CAPTCHA forms with distorted text or audio can cause a number of issues related to accessibility. The purpose of CAPTCHA forms is to prevent automated servers and automated robotic web crawlers ("bots") from submitting forms, but in doing so, they also deny some human users access.
Although there are workarounds available, the best approach may be to use a CAPTCHA that poses a logic question in plain text. Such questions are easy for humans to answer, but difficult for a machine to parse.
Simply put, the CAPTCHA (Completely Automated Public Turing test to tell Computers and Humans Apart) system is a type of form used on many Web sites. Users are asked to enter text displayed in an image, or text heard in an audio file.
In both cases, the text is distorted (i.e. wavy in an image file or embedded in a set of whispers in an audio file). The theory is that human eyes can understand these images or recordings, but automated text readers or voice recognition systems cannot.
A CAPTCHA image cannot include ALT text for screen readers, because a bot would read it.
Audio CAPTCHAs can interfere with screen readers unless a pause at the beginning is included.
As spammers develop algorithms to break CAPTCHA systems, images and audio become more distorted, to the point where even many sighted users have difficulties identifying the text.
Below are some options to the traditional image based captcha.
Logic Question CAPTCHAs
One method to avoid using inaccessible images or audio is to use a question rather than an image or audio. A sample CAPTCHA question might be "Which animal is larger—a mouse or a horse?"or "What state is Philadelphia located in?"
Another class of challenge questions is math questions (e.g. "What is one plus three?").
It should be noted that with question-based CAPTCHA systems, hackers can develop algorithms to predict questions and answers or hire users to answer CAPTCHA questions. Rotating questions is recommended for high volume sites.
Another alternative for services with a relatively light traffic load is to manually approve access or postings. In many cases, when spammers realize that they cannot post automatically to a service, the rate of traffic typically drops over time.

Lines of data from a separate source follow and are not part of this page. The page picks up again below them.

-- ==== Sys2Proof/Machine/StrandOps.lean ====
section
/-!
DEFINITION. Strand links: sequence state, acknowledgement and replay, link-up, tunnel and head events, the CSI-2 packets of a channel
and how its lines are matched, filled and closed (R101 to R129).
-/
namespace Sys2Proof.Machine
open Sys2Proof

/-- Bits of the flags word (R6). -/
def flCRC : Nat := 0
def flHDRFIX : Nat := 1
def flMALF : Nat := 2
def flLATE : Nat := 3
def flABSENT : Nat := 4
def flHALF : Nat := 5
def flCOARSE : Nat := 6
def flREISSUED : Nat := 7
def flGAP : Nat := 8
def flSPARED : Nat := 9

def State.chan (s : State) (ch : Nat) : Chan := tgetD s.chans ch {}
def State.setChan (s : State) (ch : Nat) (x : Chan) : State := { s with chans := tset s.chans ch x }
def State.modChan (s : State) (ch : Nat) (f : Chan → Chan) : State := s.setChan ch (f (s.chan ch))

/-- Whether a channel is admitted (its removal, if asked for, has not yet taken effect). -/
def Chan.admitted (c : Chan) : Bool := c.st == .joining || c.st == .running || c.st == .removing

/-- The link of a physical lane. -/
def State.link (s : State) (d l : Nat) : Link := tgetD s.links (laneKey d l) {}
def State.setLink (s : State) (d l : Nat) (x : Link) : State := { s with links := tset s.links (laneKey d l) x }

/-- Links are held by logical lane: a swap carries the sequence state over (R110, R125). -/
def State.linkLane (s : State) (d p : Nat) : Nat := (s.logOf d p).getD p

/-- STR_CNT[i] of a channel. -/
def strCnt (ch i : Nat) : Nat := strB ch + R.STR_CNT_COUNT.off + 4 * i
def State.strBump (s : State) (ch i : Nat) (n : Nat := 1) : State := s.bump (strCnt ch i) n

/-- A set event of a channel's STR_EVT. -/
def State.strEvt (s : State) (ch : Nat) (f : List Fld) (stream : Nat := 0) : State :=
  s.evt (strB ch) R.STR_EVT_E f [(R.STR_EVT_STREAM, stream)]

/-- The link state of a channel (R110), from its first lane. -/
def State.linkState (s : State) (ch : Nat) : Nat :=
  let c := s.chan ch
  let d := ch / 24
  let p := s.physOf d c.first
  let k := s.link d c.first
  if c.st == .idle then 0
  else if (tget s.swaps (d * 4 + c.first / 16)).any (fun w => w.logical == c.first && !w.rxDone) then 5
  else if s.laneSt d p = laTRAIN then 1
  else if s.laneSt d p != laACTIVE || k.dead then 0
  else if !k.up then 2 else if k.nak.isSome then 4 else 3

/-- What STR_LINK reads: the credits kept in it, and the link as it stands (R110). -/
def State.strLink (s : State) (ch : Nat) : Word :=
  let w := s.rd (strB ch + R.STR_LINK_STATE.off)
  let last := if (s.chan ch).st == .idle then 0 else (s.link (ch / 24) (s.chan ch).first).last
  putBits (putBits w R.STR_LINK_STATE.hi R.STR_LINK_STATE.lo (s.linkState ch)) R.STR_LINK_LAST_CSEQ.hi R.STR_LINK_LAST_CSEQ.lo last

/-! ### Codewords sent (R101 to R103, R106, R109) -/

/-- Send a codeword with one flit on a logical lane: a sequenced one takes the next CSEQ and is kept until the head acknowledges it. In which
place of the superframe it goes is a matter of the moment, which the model leaves open (log entry 209). -/
def State.sendFlit (s : State) (d l : Nat) (f : Flit) : State :=
  let (n, s) := s.fresh
  let pos := n % sfCodewords
  let k := s.link d l
  let cseq := if f.sequenced then (k.txSeq + 1) % 65536 else k.txSeq
  let cw : Codeword := { seqd := f.sequenced, hitches := k.hitches, cseq := cseq, flits := [f] }
  let k := if f.sequenced then { k with txSeq := cseq, sent := k.sent ++ [(cseq, f)] } else k
  (s.setLink d l k).emit (.codeword d (s.physOf d l) pos (cw.wire pos))

/-- Send a LINK flit (R109). -/
def State.sendLink (s : State) (d l : Nat) (f : LinkFlit) : State := s.sendFlit d l { type := ftLINK, body := f.bytes }

/-- Send a kept codeword again (R106). -/
def State.resend (s : State) (d l : Nat) (e : Nat × Flit) : State :=
  let (n, s) := s.fresh
  let pos := n % sfCodewords
  let cw : Codeword := { seqd := true, hitches := (s.link d l).hitches, cseq := e.1, flits := [e.2] }
  s.emit (.codeword d (s.physOf d l) pos (cw.wire pos))

/-- The LINK flit that acknowledges what a lane has accepted (R106). -/
def Link.ackFlit (k : Link) : LinkFlit := { ackSeq := k.last, ackValid := true }

/-! ### CSI-2 long packets (R118) -/

/-- Bits per pixel of a RAW data type. -/
def dtBits (dt : Nat) : Nat :=
  if dt = 0x2A then 8 else if dt = 0x2B then 10 else if dt = 0x2C then 12 else if dt = 0x2D then 14
  else if dt = 0x2E then 16 else if dt = 0x2F then 20 else 8

/-- Pixels and bytes of a packing group of a data type (CSI-2 v3.0; log entry 40). -/
def dtGroup (dt : Nat) : Nat × Nat :=
  if dt = 0x2B then (4, 5) else if dt = 0x2C then (2, 3) else if dt = 0x2D then (4, 7) else if dt = 0x2E then (1, 2)
  else if dt = 0x2F then (2, 5) else (1, 1)

/-- The word count of a line of a stream: for embedded data, its bytes. -/
def lineBytes (dt width : Nat) : Nat := if dt = 0x12 then width else (width + (dtGroup dt).1 - 1) / (dtGroup dt).1 * (dtGroup dt).2

/-- The largest line of a data type (R118). -/
def dtMax (dt : Nat) : Nat :=
  if dt = 0x12 then 65535 else if dt = 0x2E then 32766 else if dt = 0x2F then 26212 else 32768

/-- Whether a data type is one of R118's image types or embedded data. -/
def dtLong (dt : Nat) : Bool := dt == 0x12 || (0x2A ≤ dt && dt ≤ 0x2F)

/-- n samples of b bits: the top 8 bits of each in a byte of its own, then the low bits packed from bit 0 up. -/
def unpackHigh (b n : Nat) (g : List Byte) : List Nat :=
  let low := ofLe (g.drop n)
  let k := b - 8
  (List.range n).map fun i => (g.getD i 0).toNat * 2 ^ k + low / 2 ^ (k * i) % 2 ^ k

/-- The pixels of one packing group (log entry 40): RAW8 a byte; RAW16 two bytes, the most significant first; RAW20 two ten-bit halves, the
most significant first, packed as RAW10 samples. -/
def unpackGroup (dt : Nat) (g : List Byte) : List Nat :=
  let b := dtBits dt
  if b = 8 then [ofLe g]
  else if b = 16 then [(g.getD 0 0).toNat * 256 + (g.getD 1 0).toNat]
  else if b = 20 then
    let h := unpackHigh 10 4 g
    [h.getD 0 0 * 1024 + h.getD 1 0, h.getD 2 0 * 1024 + h.getD 3 0]
  else unpackHigh b (dtGroup dt).1 g

/-- The pixels of the whole groups of a payload, at most `width` of them. -/
def unpackPx (dt width : Nat) (data : List Byte) : List Nat :=
  let n := (dtGroup dt).2
  (((List.range (data.length / n)).map fun i => unpackGroup dt ((data.drop (i * n)).take n)).flatten).take width

/-! ### Lines (R114, R121 to R123) -/

/-- Triggers per frame unit of a channel: its generator's FU_LINES. -/
def State.fuLines (s : State) (ch : Nat) : Nat :=
  match (s.chan ch).gen with
  | some g => s.g (trgB (g / 8) + 0x40 * (g % 8)) R.TRG_GEN_FU_FU_LINES
  | none => 0

/-- The image stream of a channel. -/
def Chan.image (c : Chan) : Stream := c.streams.getD 0 {}

/-- Lines of a channel's frame unit (R197): the rows of an area frame, or the strip length. -/
def State.unitLines (s : State) (ch : Nat) : Nat := if (s.chan ch).area then ((s.chan ch).streams.getD 0 {}).height else s.fuLines ch

/-- Whether a line comes before another in line order. -/
def RawLine.before (a b : RawLine) : Bool := a.tag.seq < b.tag.seq || (a.tag.seq == b.tag.seq && a.row < b.row)

/-- The completed lines of a channel that no earlier open line holds back go to its correction slice (R153, R155, R173; log entry 215); the lines
of a channel whose logical slice is isolated go nowhere (R174). -/
def State.flushLines (s : State) (ch : Nat) : State :=
  let c := s.chan ch
  let key := ch / 24 * 8 + c.slice
  let first := (c.tags.map (·.seq)).min?
  let go := c.ready.takeWhile fun r => match first with | some m => r.tag.seq ≤ m | none => true
  if go.isEmpty then s
  else
    let s := s.modChan ch fun c => { c with ready := c.ready.drop go.length }
    if tgetD s.smap key 0 < 5 then { s with sliceQ := tset s.sliceQ key (tgetD s.sliceQ key [] ++ go) } else s

/-- Place a line in the burst store (R7), in line order. -/
def State.pushLine (s : State) (r : RawLine) : State :=
  (s.modChan r.ch fun c => { c with ready := c.ready.filter (fun x => x.before r) ++ [r] ++ c.ready.filter fun x => !x.before r }).flushLines r.ch

/-- Pixels short of the line's width take STR_FILL (R122). -/
def State.fillPx (s : State) (ch : Nat) (px : List Nat) : List Nat :=
  px ++ List.replicate ((s.chan ch).image.width - px.length) (s.g (strB ch) R.STR_FILL_FILL)

/-- Whether row r of a tag's frame unit is its last. -/
def State.lastRow (s : State) (ch : Nat) (t : Tag) (row : Nat) : Bool :=
  if (s.chan ch).area then row + 1 == (s.chan ch).image.height else t.line + 1 == s.fuLines ch

/-- The rows a tag still lacks: its one line, or the rest of an area frame. -/
def Chan.missing (c : Chan) (t : Tag) : List Nat :=
  if c.area then (List.range (c.image.height - t.rows)).map (· + t.rows) else [t.line]

/-- Take the flags owed to the channel's next record. -/
def State.takeNext (s : State) (ch : Nat) : Nat × State := ((s.chan ch).nextFlags, s.modChan ch fun c => { c with nextFlags := 0 })

/-- Close a tag's line (or the rest of its area frame) with filled pixels and a flag; the entry leaves the queue (R114, R122, R149). -/
def State.closeTag (s : State) (ch : Nat) (t : Tag) (flag : Nat) : State :=
  let rows := (s.chan ch).missing t
  let (nf, s) := s.takeNext ch
  let base := setb (nf ||| (if t.coarse then 2 ^ flCOARSE else 0)) flag
  let base := if (s.chan ch).crcs.contains t.frame then setb base flCRC else base
  let s := each rows (fun r s => s.pushLine { ch := ch, tag := t, row := r, px := s.fillPx ch [], bytes := [], flags := base, lastFu := s.lastRow ch t r }) s
  let s := match (s.chan ch).held with
    | some r => if r.tag.fid = t.fid then s.pushLine { r with flags := r.flags ||| base } else s
    | none => s
  (s.modChan ch fun c => { c with tags := c.tags.filter (·.seq != t.seq), held := c.held.filter fun r => r.tag.fid != t.fid }).flushLines ch

/-- A LATE line (R122): its count, its event and its source. -/
def State.lateMark (s : State) (ch : Nat) : State := ((s.strBump ch 11).strEvt ch [R.STR_EVT_LATE]).raiseCh ch 0x0603

/-- A MALFORMED case (R122), its flag owed to the next record where `next` says so. -/
def State.malformed (s : State) (ch : Nat) (next : Bool) : State :=
  let s := ((s.strBump ch 10).strEvt ch [R.STR_EVT_MALFORMED]).raiseCh ch 0x0604
  if next then s.modChan ch fun c => { c with nextFlags := setb c.nextFlags flMALF } else s

/-- Place a tag entry (R149): a full queue of 1,024 closes its oldest line first, LATE. -/
def State.placeTag (s : State) (ch : Nat) (t : Tag) : State :=
  let s := if 1024 ≤ (s.chan ch).tags.length then
      match (s.chan ch).tags with
      | o :: _ => (s.closeTag ch o flLATE).lateMark ch
      | [] => s
    else s
  s.modChan ch fun c => { c with tags := c.tags ++ [t] }

/-- A line begins its wait under the deadline that STR_DEADLINE now holds (R123). -/
def State.withDead (s : State) (ch : Nat) (t : Tag) : Tag := { t with dead := s.g (strB ch) R.STR_DEADLINE_DEADLINE }

/-- A trigger sent to a channel's head (R121, R146): its place in the frame unit announced by the last H1, and its tag. Where the head has
closed that frame unit with an early FE, no packet will match the tag, and its line closes at its deadline (R122). -/
def State.sendTag (s : State) (ch : Nat) (t : Tag) (h1 : Bool) : State :=
  let c := s.chan ch
  let t := { s.withDead ch t with seq := c.nextSeq }
  let s := s.modChan ch fun c => { c with nextSeq := c.nextSeq + 1 }
  if h1 then
    let s := s.modChan ch fun c => { c with fus := c.fus ++ [{ fid := c.nextFid, frame := t.frame, sent := 1 }], nextFid := c.nextFid + 1, subH1 := false }
    s.placeTag ch { t with fid := c.nextFid, ord := 0 }
  else
    match c.fus.getLast? with
    | none => s.placeTag ch { t with fid := c.nextFid - 1, ord := t.line }
    | some u =>
      let s := s.modChan ch fun c => { c with fus := c.fus.dropLast ++ [{ u with sent := u.sent + 1 }] }
      s.placeTag ch { t with fid := u.fid, ord := u.sent }

/-- A trigger that falls in a transmit gap (R98, R114): not sent, its line closed at once with LATE; after a lost H1 on a line-scan
channel the next hitch goes as H1. A channel that produces no record after LINK_DOWN (R124) closes none, and counts the trigger all the same. -/
def State.hitchLost (s : State) (ch : Nat) (t : Tag) (h1 : Bool) : State :=
  let d := ch / 24
  let s := (s.lnqEvt d (s.physOf d (s.chan ch).first) R.LNQ_EVT_HITCH_LOST).strBump ch 19
  let fid := (s.chan ch).nextFid
  let seq := (s.chan ch).nextSeq
  let s := s.modChan ch fun c => { c with nextFid := fid + 1, nextSeq := seq + 1, subH1 := c.subH1 || (h1 && !c.area) }
  if (s.chan ch).down then s.strEvt ch [R.STR_EVT_LATE] else (s.closeTag ch { t with fid := fid, seq := seq } flLATE).lateMark ch

/-- 64 words of a Strand lane, in 2^-22 ns units: the least distance of two hitches on a lane (R111). -/
def hitchStep : Nat := 64 * 10 * 2 ^ 22 / 7

/-- Send a hitch on the first lane of a channel (R111, R142): its first symbol leaves 38.4 ns after the trigger's instant, and at least 64 words
after the last hitch of the lane (log entry 210). -/
def State.sendHitch (s : State) (ch : Nat) (h1 : Bool) (inst : Nat) : State :=
  let d := ch / 24
  let l := (s.chan ch).first
  let k := s.link d l
  let t := match k.lastHitch with
    | some x => if x ≤ inst then max inst (x + hitchStep) else inst
    | none => inst
  let s := s.setLink d l { k with hitches := (k.hitches + 1) % 8, lastHitch := some t }
  (s.emit (.hitch ch (hitchSyms h1) (t / 65536 + 2458))).strBump ch 14

/-- Whether a channel's transmit path is in the gap of a swap whose transmitter failed (R98). -/
def State.inTxGap (s : State) (ch : Nat) : Bool :=
  (tget s.swaps (ch / 24 * 4 + (s.chan ch).first / 16)).any fun w => w.logical == (s.chan ch).first && w.txBad && !w.txDone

Some developers employ natural language filters to detect likely spam messages. Others may watch for activity coming from similar IP addresses and then present a challenge (e.g. ask for a cell phone number to which a confirmation message is sent).
Example algorithms may also be online.
One developer reported that the rate of spam messages dropped significantly when he banned the string "
http://" from being used in a discussion post (although web addresses without it were still allowed).
WebAccess or Other Authentication
Penn State services can often take advantage of WebAccess single sign-on if the target audience is the Penn State community. Penn State is also part of the InCommon Federation (aka Shibboleth), which is a technology that allows single sign-on between universities and select vendor services.